Increasing number and complexity of dry etch processing steps has led to a boom for cooling systems.


In what has been an incredible ride over the past five years for everyone in the semiconductor supply chain, suppliers of chillers have shined as standout performers. These cooling systems that are stuck in the sub-fab space under the clean rooms get little attention, yet revenues have more than doubled in the past five years, clocking a compound annual growth rate of 22% to reach $635 million in 2021, way above industry average growth of 13.3%.

Main driver of this exceptional growth

The rise in the number and complexity of dry etch processing steps in the manufacture of memory and logic devices has been key to this impressive growth. Chillers and heat exchangers have done particularly well in addressing the challenge of keeping wafers within a narrower temperature range during processing. While this factor alone reflects an incremental improvement in chiller technology, it doesn’t explain why the segment has performed so well.

The main catalyst for the exceptional growth has been the increase in radio frequency (RF) power delivered into the etch process chamber. This additional power generates more heat, which needs to be dissipated and controlled, and this is where chillers have really come into their own. The solution requires more chillers, and more chillers with higher specifications – a combination has driven the spectacular growth.

Leading suppliers of chilling technology for semi manufacture

The top chiller supplier by revenue, U.S.-based Advanced Thermal Sciences (ATS), has benefited from the dominance of U.S. OEMs in the dry etch market. Shinwa Controls in Japan is in second place and Korea-based Unisem and GST are in the third and fourth spots, respectively.

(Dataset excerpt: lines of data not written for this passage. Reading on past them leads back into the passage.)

-- ==== Sys2Proof/Tests/Slice0.lean ====
section
/-! SUPPORT. The model's own tests. Expected results are the worked examples and vectors of the spec (95_test_vectors.md,
and the Example lines of files 41 to 45); the words of the decode tests are written out from 30_encoding.md R81, R86 and
R88. Then the ill-formed terms each check refuses, and for each obligation with hypotheses a state that meets them. -/

namespace Sys2Proof.Tests

open Sys2Proof.Machine

/-! ### Helpers -/

/-- A state like reset's with other registers, flags, `pc` and bytes in memory. -/
def start (pc : Pc) (regs : Vector Byte 8) (flags : Flags) (mem : List Host.Cell) : State :=
  { State.reset with pc := pc, regs := regs, flags := flags, mem := mem }

/-- Registers R0, R1, R2 and SP, the others zero. -/
def regs (r0 r1 r2 sp : Byte) : Vector Byte 8 :=
  #v[r0, r1, r2, 0, 0, 0, 0, sp]

def noFlags : Flags := { E := false, G := false, L := false }
def flagE : Flags := { E := true, G := false, L := false }
def flagG : Flags := { E := false, G := true, L := false }
def flagL : Flags := { E := false, G := false, L := true }

/-- The outcome is a next state of which `p` holds. -/
def nextIs (o : Result) (p : State → Bool) : Bool :=
  match o with
  | .next t => p t
  | .fault _ | .refused _ => false

/-- The outcome is the fault taken in `s`, and nothing else changed. -/
def raises (o : Result) (s : State) (k : FaultKind) (d : FaultDetail) : Bool :=
  nextIs o fun t => decide (t = s.latched k d)

/-! ### Decoding, bit by bit (R81, R86, R88): the opcode byte, then the operand bytes above it -/

theorem test_decode_hlt : decodeTableWord 8 0b00000001 = some .hlt := by decide
theorem test_decode_ldi : decodeTableWord 24 0b00001000_00000000_10000010 = some (.ldi 0 8) := by decide
theorem test_decode_prn : decodeTableWord 16 0b00000111_01000111 = some (.prn 7) := by decide
theorem test_decode_mul : decodeTableWord 24 0b00000001_00000000_10100010 = some (.mul 0 1) := by decide
theorem test_decode_add : decodeTableWord 24 0b00000001_00000010_10100000 = some (.add 2 1) := by decide
theorem test_decode_cmp : decodeTableWord 24 0b00000011_00000000_10100111 = some (.cmp 0 3) := by decide
theorem test_decode_push : decodeTableWord 16 0b00000110_01000101 = some (.push 6) := by decide
theorem test_decode_pop : decodeTableWord 16 0b00000001_01000110 = some (.pop 1) := by decide
theorem test_decode_call : decodeTableWord 16 0b00000001_01010000 = some (.call 1) := by decide
theorem test_decode_ret : decodeTableWord 8 0b00010001 = some .ret := by decide
theorem test_decode_jmp : decodeTableWord 16 0b11111111_01010100 = some (.jmp 255) := by decide
theorem test_decode_jeq : decodeTableWord 16 0b00000010_01010101 = some (.jeq 2) := by decide
theorem test_decode_jne : decodeTableWord 16 0b00000010_01010110 = some (.jne 2) := by decide
theorem test_decode_jlt : decodeTableWord 16 0b00000010_01011000 = some (.jlt 2) := by decide
theorem test_decode_jgt : decodeTableWord 16 0b00000010_01010111 = some (.jgt 2) := by decide
theorem test_decode_jge : decodeTableWord 16 0b00000010_01011010 = some (.jge 2) := by decide
theorem test_decode_sub : decodeTableWord 24 0b00000011_00000010_10100001 = some (.sub 2 3) := by decide
theorem test_decode_div : decodeTableWord 24 0b00000001_00000000_10100011 = some (.div 0 1) := by decide
theorem test_decode_mod : decodeTableWord 24 0b00000001_00000000_10100100 = some (.mod 0 1) := by decide
theorem test_decode_and : decodeTableWord 24 0b00000001_00000000_10101000 = some (.and 0 1) := by decide
theorem test_decode_xor : decodeTableWord 24 0b00000001_00000000_10101011 = some (.xor 0 1) := by decide

/-- V74, V75, V46: bytes that are no instruction. -/
theorem test_decode_rejects :
    decode defaultConfig 0x00 0 0 = .error (.unknownInstruction 0x00) ∧
      decode defaultConfig 0xFF 0 0 = .error (.unknownInstruction 0xFF) ∧
      decode defaultConfig 0xA1 0 1 = .error (.unknownInstruction 0xA1) := ⟨rfl, rfl, rfl⟩

/-- The first program of 95_test_vectors.md, P1, encoded. -/
theorem test_encode_P1 :
    [Instr.ldi 0 8, .ldi 1 9, .mul 0 1, .prn 0, .hlt].flatMap (encode defaultConfig) =
      [0x82, 0x00, 0x08, 0x82, 0x01, 0x09, 0xA2, 0x00, 0x01, 0x47, 0x00, 0x01] := by decide

/-- The notation of R93, on the source's example. -/
theorem test_text :
    [Instr.ldi 0 8, .mul 0 1, .prn 0, .hlt].map Instr.text = ["LDI R0,8", "MUL R0,R1", "PRN R0", "HLT"] := by decide

/-! ### Ill-formed terms are refused -/

theorem test_illformed_optional : (Instr.sub 0 1).wellFormed defaultConfig = false := by decide
theorem test_illformed_zero_opcode :
    Config.legal { defaultConfig with opc := { defaultOpc with ret := 0x00 } } = false := by decide
theorem test_illformed_duplicate_opcode :
    Config.legal { defaultConfig with opc := { defaultOpc with jlt := 0x5A } } = false := by decide
theorem test_illformed_optional_duplicate :
    Config.legal { tableConfig with opc := { defaultOpc with sub := 0xA0 } } = false ∧
      Config.legal { defaultConfig with opc := { defaultOpc with sub := 0xA0 } } = true := by decide
theorem test_register_out_of_range : (Instr.add 0 8).regsInRange = false ∧ (Instr.ldi 7 8).regsInRange = true := by decide
theorem test_image_too_long :
    imageFits (List.replicate 257 0x01) = false ∧ imageFits (List.replicate 256 0x01) = true := by
  simp only [imageFits, List.length_replicate]; decide
theorem test_memory_not_canonical :
    Memory.wf [(3, 1), (2, 1)] = false ∧ Memory.wf [(2, 0)] = false ∧ Memory.wf [(256, 1)] = false ∧
      Memory.wf [(2, 1), (3, 1)] = true := by decide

One of the biggest challenges for all chilling equipment suppliers – apart from meeting demand – is reducing the huge amounts of energy these chillers consume. The development of more compact and efficient chillers will be a key differentiator in the future.

Applications that depend on chiller and heat exchanger technology

Chillers and heat exchangers for dry etch applications account for 61% of total revenues. However, they can be found in other processes too. For example, 19% are used for deposition and 20% for processes such as ion implant, CMP and wet processing.

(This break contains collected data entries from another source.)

-- ==== Sys2Proof/Certificates/Slice0/Obligations.lean ====
section
/-! DEFINITION. The statements about the model, for the provers. Each docstring names the rule it formalises and, where a clause rests on a choice of the model, the log entry. -/

open Sys2Proof Sys2Proof.Machine

/-! ### The command format -/

/-- Words written out from the encoding of 30_encoding.md R33, R36 to R38 decode to what they stand for: the R38
example, the largest ZOFF, and words whose OP or RSV is reserved. -/
def Obligations.SpecWordsDecode : Prop :=
  decode ⟨0b00010000000000000000000000000001#32, 0x3, 0x5⟩ = .ok (.mulwacc 1 0x3 0x5) ∧
    decode ⟨0b00010011111111111111111111111110#32, 0x1, 0x1⟩ = .ok (.mulwacc 0x3fffffe 0x1 0x1) ∧
    decode ⟨0b00000000000000000000000000000000#32, 0x1, 0x1⟩ = .error .reservedOp ∧
    decode ⟨0b00100011111111111111111111111111#32, 0x1, 0x1⟩ = .error .reservedOp ∧
    decode ⟨0b00010100000000000000000000000000#32, 0x1, 0x1⟩ = .error .reservedRsv

/-- Decode and encode agree on every transaction and every instruction (30_encoding.md R32 to R35), also through the
160-bit value {CMD, X, Y}, whose order is the model's (log 15). -/
def Obligations.DecodeAndEncodeAgree : Prop :=
  (∀ (t : Transaction) (i : Instr), decode t = .ok i ↔ encode i = t) ∧
    (∀ t : Transaction, Transaction.ofBits t.bits = t) ∧ (∀ b : BitVec 160, (Transaction.ofBits b).bits = b) ∧
    (∀ i : Instr, decodeBits (encode i).bits = .ok i)

/-- 30_encoding.md R36: the mask test is OP = 0b0001 and RSV = 0b00; every other word is illegal, by name; no ZOFF
makes a word illegal; issuing an illegal word raises ILLEGAL_COMMAND, and a MULWACC whose ZOFF is out of range
OFFSET_RANGE instead. -/
def Obligations.CommandWordIsMulwaccByOpAndRsv : Prop :=
  (∀ cmd : BitVec 32, (cmd &&& 0xFC000000#32 = 0x10000000#32 ↔ opField cmd = 0b0001#4 ∧ rsvField cmd = 0b00#2) ∧
      (isMulwacc cmd = true ↔ cmd &&& 0xFC000000#32 = 0x10000000#32)) ∧
    (∀ t : Transaction, (∃ i, decode t = .ok i) ↔ isMulwacc t.cmd = true) ∧
    (∀ t : Transaction, decode t = .error .reservedOp ↔ opField t.cmd ≠ 0b0001#4) ∧
    (∀ t : Transaction, decode t = .error .reservedRsv ↔ opField t.cmd = 0b0001#4 ∧ rsvField t.cmd ≠ 0b00#2) ∧
    (∀ (zoff : BitVec 26) (x y : Word), decode ⟨0b0001#4 ++ 0b00#2 ++ zoff, x, y⟩ = .ok (.mulwacc zoff x y)) ∧
    (∀ (s : State) (t : Transaction) (rest : List Event), s.cfg.legal = true → s.cmdReady = true →
      s.agenda = .issue t :: rest ∨ s.agenda = .exec t :: rest →
        (isMulwacc t.cmd = false → ∃ u, step s = .next u ∧ u.fault = true ∧ u.cause = 1) ∧
          (isMulwacc t.cmd = true → s.cfg.extWords - 2 < (zoffField t.cmd).toNat →
            ∃ u, step s = .next u ∧ u.fault = true ∧ u.cause = 2))

/-- 30_encoding.md R38: a transaction's listing assembles back to it; a `<zoff>` that does not fit in 26 bits is
refused; a line in range assembles to 0x10000000 | zoff with its operands, and decodes to MULWACC. -/
def Obligations.AssemblerIsInverseOfListing : Prop :=
  (∀ t : Transaction, assemble (listing t) = some t) ∧
    (∀ zoff x y : Nat, 2 ^ 26 ≤ zoff → assemble (.mulwacc zoff x y) = none) ∧
    (∀ (zoff : BitVec 26) (x y : Word),
      assemble (.mulwacc zoff.toNat x.toNat y.toNat) = some ⟨0x10000000#32 ||| zoff.setWidth 32, x, y⟩ ∧
        assemble (.mulwacc zoff.toNat x.toNat y.toNat) = some (encode (.mulwacc zoff x y)))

Despite the staggering growth performance of the chillers and heat exchangers segment over the last five years, we expect the growth rate to moderate significantly by 2026 as the rate of increase in vacuum processing steps returns to normal levels. This will happen because:

  1. The initial ramp-up of 3D NAND production capacity is complete and the sector is now generally growing in line with the memory production capacity as a whole.
  2. The introduction of extreme ultraviolet (EUV) lithography is tapering demand for vacuum processing equipment over the short to medium term.

Future growth trend for chillers and heat exchangers is forecast to be in line with the critical subsystems industry average at approximately 3% CAGR up to 2026.